In fall 2009, my parents helped me pack up my belongings and moved me into my first college dorm. I was randomly set up with a roommate. A roommate I instantly wrote off as a friend because I had creeped her on Facebook prior to meeting her. Fortunately, I not only learned a lesson in the mistakes of prejudgment, but I also found a friend. In our time together, we have gone through some heavy stuff—breakups, deaths—but I am proud to say, we have been roommates all four years. I moved ten hours away where I didn’t really know anyone. I didn’t know the area—I used my GPS to get to Target, even though it was only 2.6 miles away.
When I started college, graduation left so far away. Everyone told me it would go fast, but I hadn’t felt like the four years of high school had gone all that particularly fast, so I only half listened. When you’re young you don’t really listen to advice because you want to find out for yourself.
I made mistakes. I dated people, and the relationships didn’t last. I made friends, and some of those friendships didn’t even last. But some of them did. Junior year, I lived in a suite with four other girls. Senior year, I lived in an on-campus apartment with five other girls. And I am so grateful for all of them. We laughed together, but we also cried together. They offered hugs and Subway sandwiches when my grandmother died.
So I am ten days out from graduating.
Honestly, part of me just wants to go back home. I know that’s not what most college graduates would say. People leave small towns because they want to grow. I’ve done a lot of growth in the past four years, and I am so grateful for the times when I have been stretched. I think I have become a better person through all the growth.
But I haven’t grown out of my fear. So, I ask myself: what will I do next? And I don’t have an answer. I am standing on the brink of what I have worked and waited for. Now that I am finally here, I am biting my bottom lip, afraid to move. Afraid to jump. Afraid to fall or fly, but knowing at times, I will do both.
Some say the “world is my oyster,” to which I want to say, “I don’t like seafood.” But I maybe like pearls.
I thought by the time I graduated, I would be more put together, but I’m not. I am even more in ambiguity.

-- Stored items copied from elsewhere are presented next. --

/-- PROG_DRAIN_LIMIT (R180): queued runs that have not started are drain loss. -/
def execProgDrainLimit (p : Nat) (s : State) : Res :=
  .next (
    if (prog s p).state ≠ 2 ∨ s.tim.boundaries < (prog s p).drainAt then s
    else
      let s := (List.range 16).foldl (dropQueued p) s
      let lost := s.map.cycWait.filter (fun x => decide (x.prog = p))
      let s := lost.foldl sentFree { s with map := { s.map with cycWait := s.map.cycWait.filter (fun x => !decide (x.prog = p)) } }
      let pr := prog s p
      setProg s p { pr with state := 0, drain := satAdd 0xFFFFFFFF pr.drain lost.length })

/-- A cyclic-slot command reaches its slot; the steward's on a slot under a class-0 leaf is refused (R45). (DEDUCED: log 68) -/
def cycGate (s : State) (r : Req) (i : Nat) (f : CycSlot → CycSlot) : State :=
  gated s r Reg.MAP_CYC_CMD (fun s =>
    if i > 255 then s
    else if r = .steward ∧ nbits (cycWord s i 0) 11 0 ≠ 0 ∧ ndClass s (nbits (cycWord s i 1) 12 0) = 0 then
      report s Ev.CFG_SWAP_REJECT noInst 0
    else { s with map := { s.map with cyc := tmod s.map.cyc i f } })

/-- CYC_ENABLE (R173). -/
def execCycEnable (r : Req) (i : Nat) (s : State) : Res := .next (cycGate s r i (fun c => { c with enabled := true }))

/-- CYC_DISABLE (R173). -/
def execCycDisable (r : Req) (i : Nat) (s : State) : Res := .next (cycGate s r i (fun c => { c with enabled := false }))

/-- CYC_CLEAR_OVERLAP (R174). -/
def execCycClearOverlap (r : Req) (i : Nat) (s : State) : Res := .next (cycGate s r i (fun c => { c with overlap := 0 }))

/-- MAP_CNT_CLEAR bit 0. -/
def execMapCntClearGlobal (r : Req) (s : State) : Res :=
  .next (gated s r Reg.MAP_CNT_CLEAR (fun s => clearRegs s Reg.MAP_CNT_SATURATE Reg.MAP_CNT_CYC_SKIP))

/-- MAP_CNT_CLEAR bit 1. -/
def execMapCntClearPrograms (r : Req) (s : State) : Res :=
  .next (gated s r Reg.MAP_CNT_CLEAR (fun s =>
    { s with map := { s.map with progs := tmap (fun _ x => { x with runs := 0, aborts := 0, drain := 0 }) s.map.progs } }))

end Sys2Proof.Machine
end

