/-- A frame sent as received (PASS): its bytes before padding and the place of its tag (R218, R223 to R225). -/
def passEth (s : State) (x : Sent) (e : EncIn) : Option Body :=
  let (o, n) := sentSpan s x
  let k := byteAt x.key 0
  let t := e.t
  (passSeq x e o n).map (fun f1 =>
    let msg := if etherType f1 = 0x88F7 then etOff f1 + 2 else udpData f1
    let step := if k = 6 then (oneStep s (tFlag t 6) x.stamp e.dep (f1.drop msg)).map (fun m => f1.take msg ++ m) else none
    let f2 := step.getD f1
    let udp := hasIp f2 && decide (6 ≤ k ∧ k ≤ 9)
    let ip := etOff f2 + 2
    let u := udpOff f2
    let isSealed := tFlag t 0
    let grow (f : Bytes) (d : Nat) : Bytes := if udp then growBE (growBE f (ip + 2) 2 d) (u + 4) 2 d else f
    let f3 := if isSealed then
        let g := f2.take (o + n) ++ sealHead s t e.fresh ++ List.replicate 16 0#8 ++ f2.drop (o + n)
        let g := grow g 24
        if k = 7 ∨ k = 8 then fixTrdp (growBE g (udpData f2 + 20) 4 24) (udpData f2) (if k = 7 then 40 else 116) else g
      else f2
    let ips := slice f3 (ip + 12) 8
    let ulen := beAt f3 (u + 4) 2
    let zeroed (f : Bytes) (m : Nat) : Bytes := overlay (slice f u m) 6 [0#8, 0#8]
    let f4 :=
      if udp = false ∨ beAt f3 (u + 6) 2 = 0 then f3
      else if isSealed = true ∨ (step.isSome = true ∧ tFlag t 3 = false) then overlay f3 (u + 6) [0#8, 0#8]
      else if step.isSome then
        let at_ := u + ulen
        let put (f : Bytes) (z : Bytes) : Bytes := grow (f.take at_ ++ z ++ f.drop at_) 2
        let a := put f1 [0#8, 0#8]
        let b := put f3 [0#8, 0#8]
        let adj := adjustBytes (udpSum ips (zeroed a (ulen + 2))) (udpSum ips (zeroed b (ulen + 2))) (decide (ulen % 2 = 1))
        overlay (put f3 adj) (u + 6) (toBE 2 (udpCheck ips (zeroed a (ulen + 2))))
      else if f3 = x.payload then f3
      else overlay f3 (u + 6) (toBE 2 (udpCheck ips (zeroed f3 ulen)))
    let f5 := fixIp f4
    let tagged := decide (beAt f5 12 2 = 0x8100)
    let f6 := if tFlag t 2 then f5.take 12 ++ vlanTag t ++ f5.drop (if tagged then 16 else 12) else f5
    let a := o + (if tFlag t 2 ∧ tagged = false then 4 else 0)
    (f6, if isSealed then some (a, a + n + 8) else none))

/-- The check code a sentence port sends after bytes (R57). -/
def portCheck (s : State) (q : Nat) (bs : Bytes) : Bytes :=
  match spCheck s q with
  | 3 => toLE 1 (sumBytes 8 bs)
  | 4 => toLE 1 (xorBytes bs)
  | 5 => toLE 2 (crc16 bs)
  | 6 => toLE 2 (fcs16 bs)
  | 7 => toLE 4 (crc32 bs)
  | _ => []

/-- HDLC stuffing (R57). -/
def stuff (bs : Bytes) : Bytes :=
  bs.flatMap (fun b => if b = 0x7E#8 ∨ b = 0x7D#8 then [0x7D#8, b ^^^ 0x20#8] else [b])

/-- The c: TAG block of a departure stamp (R219). -/
def tagBlock (s : State) (d : Nat) : Bytes :=
  let text := ascii "c:" ++ decimal 1 (utcSecond s d).toNat
  let v := xorBytes text
  [0x5C#8] ++ text ++ [0x2A#8, hexDigit (v / 16), hexDigit (v % 16), 0x5C#8]

/-- What a sentence-port copy holds before framing, and the place of its tag (R218, R219). -/
def buildSp (s : State) (q : Nat) (x : Sent) (e : EncIn) : Option Body :=
  let k := byteAt x.key 0
  match tKind e.t with
  | 0 => if k = 1 ∨ k = 2 then (putSeq e.t e.seq x.payload).map (fun p => (p, none)) else none
  | 1 => (buildArea s x e).map (fun (a, _, _) =>
      (if tFlag e.t 1 ∧ byteAt a 0 ≠ 0x5C then tagBlock s e.dep ++ a else a, none))
  | 2 => if spMode s q < 2 then none
    else (buildArea s x e).map (fun (a, _, _) =>
      if tFlag e.t 0 ∧ spMode s q = 2 then (a ++ sealHead s e.t e.fresh ++ List.replicate 16 0#8, some (0, a.length + 8)) else (a, none))
  | _ => none

/-- The sync bytes of a fixed-length port. -/
def syncBytes (s : State) (q : Nat) : Bytes :=
  let w := rd s (Reg.PRT_SYNC q)
  (toLE 2 (bits w 15 0)).take (bits w 17 16)

/-- The sentence of a sentence-port copy before stuffing: flags, sync bytes and check codes (R218). -/
def frameSp (s : State) (q kind : Nat) (body : Bytes) : Bytes :=
  if kind = 2 then
    match spMode s q with
    | 2 => [0x7E#8] ++ body ++ portCheck s q body ++ [0x7E#8]
    | 3 => syncBytes s q ++ body ++ portCheck s q body
    | _ => body ++ (if spCheck s q = 5 then portCheck s q body else [])
  else body

/-- The characters sent for a sentence: between the flags of an HDLC sentence octets are stuffed. -/
def spChars (s : State) (q : Nat) (p : Bytes) : Bytes :=
  if spMode s q = 2 ∧ byteAt p 0 = 0x7E ∧ p.length ≥ 2 ∧ byteAt p (p.length - 1) = 0x7E then
    [0x7E#8] ++ stuff (slice p 1 (p.length - 2)) ++ [0x7E#8]
  else p

/-- Data lengths of CAN FD frames. -/
def fdLengths : List Nat := [0, 1, 2, 3, 4, 5, 6, 7, 8, 12, 16, 20, 24, 32, 48, 64]

/-- A CAN copy (R218): identifier, flags (0 IDE, 1 RTR, 2 FD, 3 BRS) and data, as the model writes a CAN frame out. (PRESUMED: log 16) -/
def buildCan (s : State) (x : Sent) (e : EncIn) : Option Body :=
  let t := e.t
  let frame (id : Bytes) (ide rtr : Bool) (d : Bytes) : Option Body :=
    let fd := tFlag t 7 || decide (d.length > 8)
    match fdLengths.find? (fun n => decide (d.length ≤ n)) with
    | none => none
    | some n => some (id ++ toLE 1 (b2n ide + 2 * b2n rtr + 4 * b2n fd + 8 * b2n (fd && (byteAt t 3).testBit 3)) ++
        (if fd then padTo n (BitVec.ofNat 8 (byteAt t 38)) d else d), none)
  match tKind t with
  | 0 => if byteAt x.key 0 = 3 then
      (putSeq t e.seq x.payload).bind (frame (slice x.key 2 4) ((byteAt x.key 6).testBit 0) ((byteAt x.key 6).testBit 1)) else none
  | 3 => (buildArea s x e).bind (fun (a, _, _) =>
      if tFlag t 7 = false ∧ a.length > 8 then none else frame (slice t 30 4) ((byteAt t 3).testBit 4) false a)
  | _ => none

/-- The MVB address a copy is placed at and its value (R218): none where the port table has no source there of that size. (DEDUCED: log 36) -/
def buildMvb (s : State) (q : Nat) (x : Sent) (e : EncIn) : Option (Nat × Bytes) :=
  let val : Option (Nat × Bytes) := match tKind e.t with
    | 0 => if byteAt x.key 0 = 4 then (putSeq e.t e.seq x.payload).map (fun p => (beAt x.key 2 2 % 4096, p)) else none
    | 4 => (buildArea s x e).map (fun (a, _, _) => (beAt e.t 32 2 % 4096, a))
    | _ => none
  val.filter (fun v => let w := mvSink s q v.1
                       decide (nbits w 1 0 = 2) && decide (fcodeSize (nbits w 5 2) = some v.2.length))

/-- A cadence copy: slot, value, and the place of its tag (R346). -/
def buildCb (s : State) (x : Sent) (e : EncIn) : Option Body :=
  if tKind e.t ≠ 10 then none
  else (buildArea s x e).map (fun (a, _, _) =>
    if tFlag e.t 0 then (a ++ sealHead s e.t e.fresh ++ List.replicate 16 0#8, some (0, a.length + 8)) else (a, none))

/-- What the encoder of port `q` builds of a copy before the frame's own padding, trailer and check (R218, R220); none where the copy
cannot be sent. On MVB the port address stands in front. -/
def encodeBody (s : State) (q : Nat) (x : Sent) (e : EncIn) : Option Body :=
  match pkind q with
  | .e | .x =>
    let k := byteAt x.key 0
    if tKind e.t = 0 then (if 5 ≤ k ∧ k ≤ 9 then passEth s x e else none) else buildEth s x e
  | .sp => buildSp s q x e
  | .cf => buildCan s x e
  | .mv => (buildMvb s q x e).map (fun v => (toBE 2 v.1 ++ v.2, none))
  | .cb => buildCb s x e
  | _ => none

/-- Whether a port belongs to a PRP pair (R69, R228). -/
def isPrp (s : State) (q : Nat) : Bool := isEth q && bit (rd s (Reg.PRT_MODE (pairA (pairOf q)))) 0

/-- The bytes on the wire of a body (R190, R218, R224, R228): padding, PRP trailer and FCS on E and X, framing on SP. -/
def onWire (s : State) (q kind : Nat) (body : Bytes) (prpSeq : Nat) : Bytes :=
  match pkind q with
  | .e | .x =>
    let f := if isPrp s q then
        let p := padTo 54 0#8 body
        let lsdu := p.length + 6 - (etOff p + 2)
        p ++ toBE 2 prpSeq ++ toBE 2 ((if pathOf q = 1 then 0xA000 else 0xB000) + lsdu % 4096) ++ toBE 2 0x88FB
      else padTo 60 0#8 body
    f ++ toLE 4 (crc32 f)
  | .sp => spChars s q (frameSp s q kind body)
  | _ => body

/-- The egress bytes of a body (R190). -/
def egressBytes (s : State) (q kind : Nat) (body : Bytes) : Nat :=
  match pkind q with
  | .cf => body.length - 5 + 8
  | .mv => body.length - 2
  | .cb => body.length + 12
  | _ => (onWire s q kind body 0).length

/-- The length of a body that R220 holds against max_len: none where the port has no such limit. -/
def limitLen (s : State) (q kind : Nat) (body : Bytes) : Option Nat :=
  match pkind q with
  | .sp => let p := frameSp s q kind body
           let i := iecStart p 0
           some (if spMode s q < 2 ∧ i < p.length then p.length - i else p.length)
  | .cf => some (body.length - 5)
  | .e | .x => some (onWire s q kind body 0).length
  | _ => none

/-- Whether a body may be sent on its port (R220). (DEDUCED: log 36) -/
def lenOk (s : State) (q kind : Nat) (body : Bytes) : Bool :=
  match limitLen s q kind body with
  | some n => decide (n ≤ fld s (Reg.PRT_LIMITS q) 15 0)
  | none => true

/-- The line rate of a port in bits per second (R188, R196), where `q` is a port of the egress pool. -/
def lineRate (s : State) (q : Nat) : Nat :=
  match pkind q with
  | .e | .x => match fld s (Reg.PRT_MODE q) 11 10 with
    | 0 => 10000000
    | 1 => 100000000
    | 2 => 1000000000
    | _ => 10000000000
  | .sp => let d := fld s (Reg.PRT_TIMING q) 23 0
           if d = 0 then 0 else 200000000 * 256 / (16 * d)
  | .cf => 200000000 / ((fld s (Reg.PRT_TIMING q) 9 0 + 1) * (3 + fld s (Reg.PRT_TIMING q) 17 10 + fld s (Reg.PRT_TIMING q) 24 18))
  | .mv => 1500000
  | .cb => match fld s Reg.CDB_CONFIG 9 8 with
    | 0 => 2500000
    | 1 => 5000000
    | _ => 10000000
  | _ => 0

/-- The bytes of a period at a port's line rate (R188): ⌊line rate × P ÷ 8⌋. -/
def portBytes (s : State) (q : Nat) : Nat := lineRate s q * periodUs s / 8000000

/-- The oasis share of a port (R196, R198). -/
def oasisShare (s : State) (q : Nat) : Nat := fld s (Reg.BGT_OASIS_SHARE q) 27 0

end Sys2Proof.Machine
end

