/-- LEASE_REVOKE (R373, R376). -/
def execLeaseRevoke (r : Req) (k : Nat) (s : State) : Res :=
  .next (laneGate s r k (fun s =>
    let g := grant s k
    if g.current = false ∧ g.pend = none then s
    else grantEnded (setGrant s k { g with current := false, lapsed := true, pend := none })))

/-- GRANT_BECOMES_CURRENT (R374, R375). -/
def execGrantBecomesCurrent (k : Nat) (s : State) : Res :=
  .next (match (grant s k).pend with
    | none => s
    | some (e, nb) => if now s < nb ∨ refusesGrants s = true then s else makeCurrent s k e)

/-- GRANT_LAPSE (R374). -/
def execGrantLapse (k : Nat) (s : State) : Res := .next (if grantOver s k then lapseGrant s k else s)

/-- RELINQUISH_CMD (R378, R380): ACTIVE only. -/
def execRelinquishCmd (r : Req) (s : State) : Res :=
  .next (gated s r Reg.RED_CMD (fun s => if s.dev = .active then relinquish s false else s))

/-- JOIN_CMD (R405): a standby only. -/
def execJoinCmd (r : Req) (s : State) : Res := .next (gated s r Reg.RED_CMD (fun s => if isStandby s then sendJoin s else s))

/-- HEARTBEAT_SEND (R386, R387). -/
def execHeartbeatSend (s : State) : Res :=
  .next (sendIu s (.heartbeat (now s) (s.red.beat.map (fun b => (b.tx, b.rx)))))

/-- A frame has come over the inter-unit link (R375, R385, R386): its path lives; the first copy of a number is accepted, a later one
within 1,024 numbers is a mirage. (DEDUCED: log 49) -/
def acceptIu (s : State) (h : IuHead) (f : State → State) : State :=
  let r := s.red
  let up := r.linkUp
  let r := if h.path = 0 then { r with pathA := true, lastA := now s } else { r with pathB := true, lastB := now s }
  let s := setRed s { r with linkUp := true }
  if s.dev = .reset ∨ s.dev = .haltSafe ∨ h.path > 1 then setRed s { s.red with linkUp := up }
  else if s.red.rxSeqs.contains h.seq then cnt s Reg.RED_CNT_IU_MIRAGE
  else
    let s := setRed s { s.red with rxSeqs := (h.seq :: s.red.rxSeqs).take 1024, peerState := h.dev }
    let s := if s.red.joinPending = true ∧ isStandby s = true then sendJoin s else s
    f s

/-- HEARTBEAT_RECEIVED (R375, R379, R387): `tx` is the peer's departure stamp, `rx` the arrival stamp here, `echo` what the peer says of
this unit's last heartbeat: departure stamp, arrival stamp there. -/
def execHeartbeatReceived (h : IuHead) (tx rx : Nat) (echo : Option (Nat × Nat)) (s : State) : Res :=
  .next (acceptIu s h (fun s =>
    let s := setRed s { s.red with beat := some { tx := tx, rx := rx } }
    let s := match echo with
      | none => s
      | some (a, b) =>
        let out := Int.ofNat b - Int.ofNat a
        let back := Int.ofNat tx - Int.ofNat rx
        setRed s { s.red with offset := Int.tdiv (out + back) 2
                              delay := Int.tdiv ((Int.ofNat rx - Int.ofNat a) - (Int.ofNat tx - Int.ofNat b)) 2 }
    higherEpoch s h.epoch))

/-- The inter-unit link is lost (R386, R404): reported, counted; mirroring stops, and a shadow leaves its role. -/
def linkLost (s : State) : State :=
  let s := setRed s { s.red with linkUp := false, mirroring := false, mirrorQ := [] }
  let s := report (cnt s Reg.RED_CNT_LINK_LOST) Ev.RED_LINK_LOST noInst 0
  leaveShadow (raiseAll (raiseAll s true 7) false 8)

/-- IU_PATH_LOST (R386): a path has delivered nothing for 1 ms. -/
def execIuPathLost (b : Bool) (s : State) : Res :=
  .next (
    let r := s.red
    let up := if b then r.pathB else r.pathA
    let last := if b then r.lastB else r.lastA
    if up = false ∨ since s last < msUnits then s
    else
      let s := setRed s (if b then { r with pathB := false } else { r with pathA := false })
      let s := report s Ev.PRT_PATH_LOST 108 (b2n b)
      if s.red.pathA = false ∧ s.red.pathB = false ∧ s.red.linkUp = true then linkLost s else s)

/-- RELINQUISH_RECEIVED (R378, R406). -/
def execRelinquishReceived (h : IuHead) (s : State) : Res :=
  .next (acceptIu s h (fun s =>
    raiseAll (raiseAll (setRed s { s.red with peerRelinquished := true }) true 7) false 8))

/-- JOIN_RECEIVED (R391): a full peat is taken at the next boundary. -/
def execJoinReceived (h : IuHead) (s : State) : Res :=
  .next (acceptIu s h (fun s => if s.dev = .active then setRed s { s.red with fullDue := true } else s))

/-- IU_COPY_RECEIVED (R388): a copy for the steward's intake, with the sender's stamp and source kind 7. -/
def execIuCopyReceived (h : IuHead) (stamp : Nat) (payload : Bytes) (s : State) : Res :=
  .next (acceptIu s h (fun s =>
    if s.stw.intake.length < 256 then
      let x : Sent := { (default : Sent) with payload := payload, stamp := stamp, endT := stamp, src := 108, srcKind := 7 }
      { s with stw := { s.stw with intake := s.stw.intake ++ [x] } }
    else { s with stw := { s.stw with dropped := s.stw.dropped + 1 } }))

/-- RED_CNT_CLEAR (R407). -/
def execRedCntClear (r : Req) (s : State) : Res :=
  .next (gated s r Reg.RED_CNT_CLEAR (fun s => clearRegs s Reg.RED_CNT_TAKEOVER Reg.RED_CNT_IU_MIRAGE))

/-- A divergence procedure begins (R384): a targeted slice runs here and is asked of the peer. -/
def beginDivergence (s : State) (ask : Bool) : State :=
  if s.red.divState = 1 then s
  else
    let s := setRed s { s.red with divState := 1, divSince := now s, ownFail := none, peerFail := none }
    if ask then sendIu s .testRequest else s

/-- A digest mismatch is declared (R383, R384). -/
def mismatch (s : State) : State := beginDivergence (cnt s Reg.RED_CNT_DIGEST_MISMATCH) true

/-- The first test result of a running divergence procedure is this unit's own and goes to the peer (R384, R506). (DEDUCED: log 49) -/
def ownResult (s : State) (failed : Bool) : State :=
  if s.red.divState ≠ 1 ∨ s.red.ownFail.isSome = true then s
  else sendIu (setRed s { s.red with ownFail := some failed }) (.testResult failed)

/-- DIVERGENCE_TEST_REQUEST_RECEIVED (R384): a request starts the targeted slice, a result is recorded. -/
def execDivergenceTestRequestReceived (h : IuHead) (result : Option Bool) (s : State) : Res :=
  .next (acceptIu s h (fun s => match result with
    | none => beginDivergence s false
    | some f => if s.red.divState = 1 then setRed s { s.red with peerFail := some f } else s))

/-- DIVERGENCE_DECIDE (R384): both results are in, or 50 ms have passed; a unit without a result counts as passing. -/
def execDivergenceDecide (s : State) : Res :=
  .next (
    let r := s.red
    if r.divState ≠ 1 ∨ ((r.ownFail.isNone = true ∨ r.peerFail.isNone = true) ∧ since s r.divSince < 50 * msUnits) then s
    else
      let own := r.ownFail.getD false
      let peer := r.peerFail.getD false
      let act := decide (s.dev = .active)
      let s := setRed s { r with divState := 2, ownFail := some own, peerFail := some peer }
      if act ∨ s.dev = .standbyShadow then
        match own, peer with
        | true, true =>
          let s := report s Ev.DGN_SELFTEST_FAIL noInst 0
          if act then s else leaveShadow s
        | true, false => if act then relinquish s false else leaveShadow (report s Ev.DGN_SELFTEST_FAIL noInst 0)
        | false, true => s
        | false, false =>
          let s := raiseAll (raiseAll (report s Ev.RED_DIVERGENCE noInst 0) true 7) false 8
          if bit (rd s Reg.RED_CONFIG) 1 then (if act then relinquish s false else s)
          else if act then s else leaveShadow s
      else s)

/-- The digest of a period closes (R383): remembered with Q for 16 periods, and the next one begins. (DEDUCED: log 49) -/
def closeDigest (s : State) (q : Nat) : State :=
  let d := s.red.digest
  let l := if s.red.digests.any (fun e => decide (e.1 = q)) then
      s.red.digests.map (fun e => if e.1 = q then (q, some d, e.2.2) else e)
    else ((q, some d, none) :: s.red.digests).take 16
  setRed s { s.red with digest := 0xFFFFFFFFFFFFFFFF, digests := l }

/-- The own digest of a period, where it has closed. -/
def ownDigest (s : State) (q : Nat) : Option Nat := (s.red.digests.find? (fun e => decide (e.1 = q))).bind (fun e => e.2.1)

/-- A standby's judgement of a period (R383): logged commits without a sentence, and sentences the log has omitted through a whole
period. -/
def logFaults (s : State) : Bool :=
  let ids := s.com.intake.map (fun x => (x.mirror, x.outNo.getD 0xFF))
  decide (s.red.logIn ≠ []) || ids.any (fun i => s.red.heldOver.contains i)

I have plans for the summer, but after? I’m still praying about that. I am enrolled in a master’s program. But I am still taking it a day at a time.
I am also working to realize my worth is not found through position. No matter what my employment status is, I still have worth. I have worth because my worth is determined by God, not by this world. Maybe that founds fluffy, but it’s not. I pray I hold tight to that, and I pray you do as well.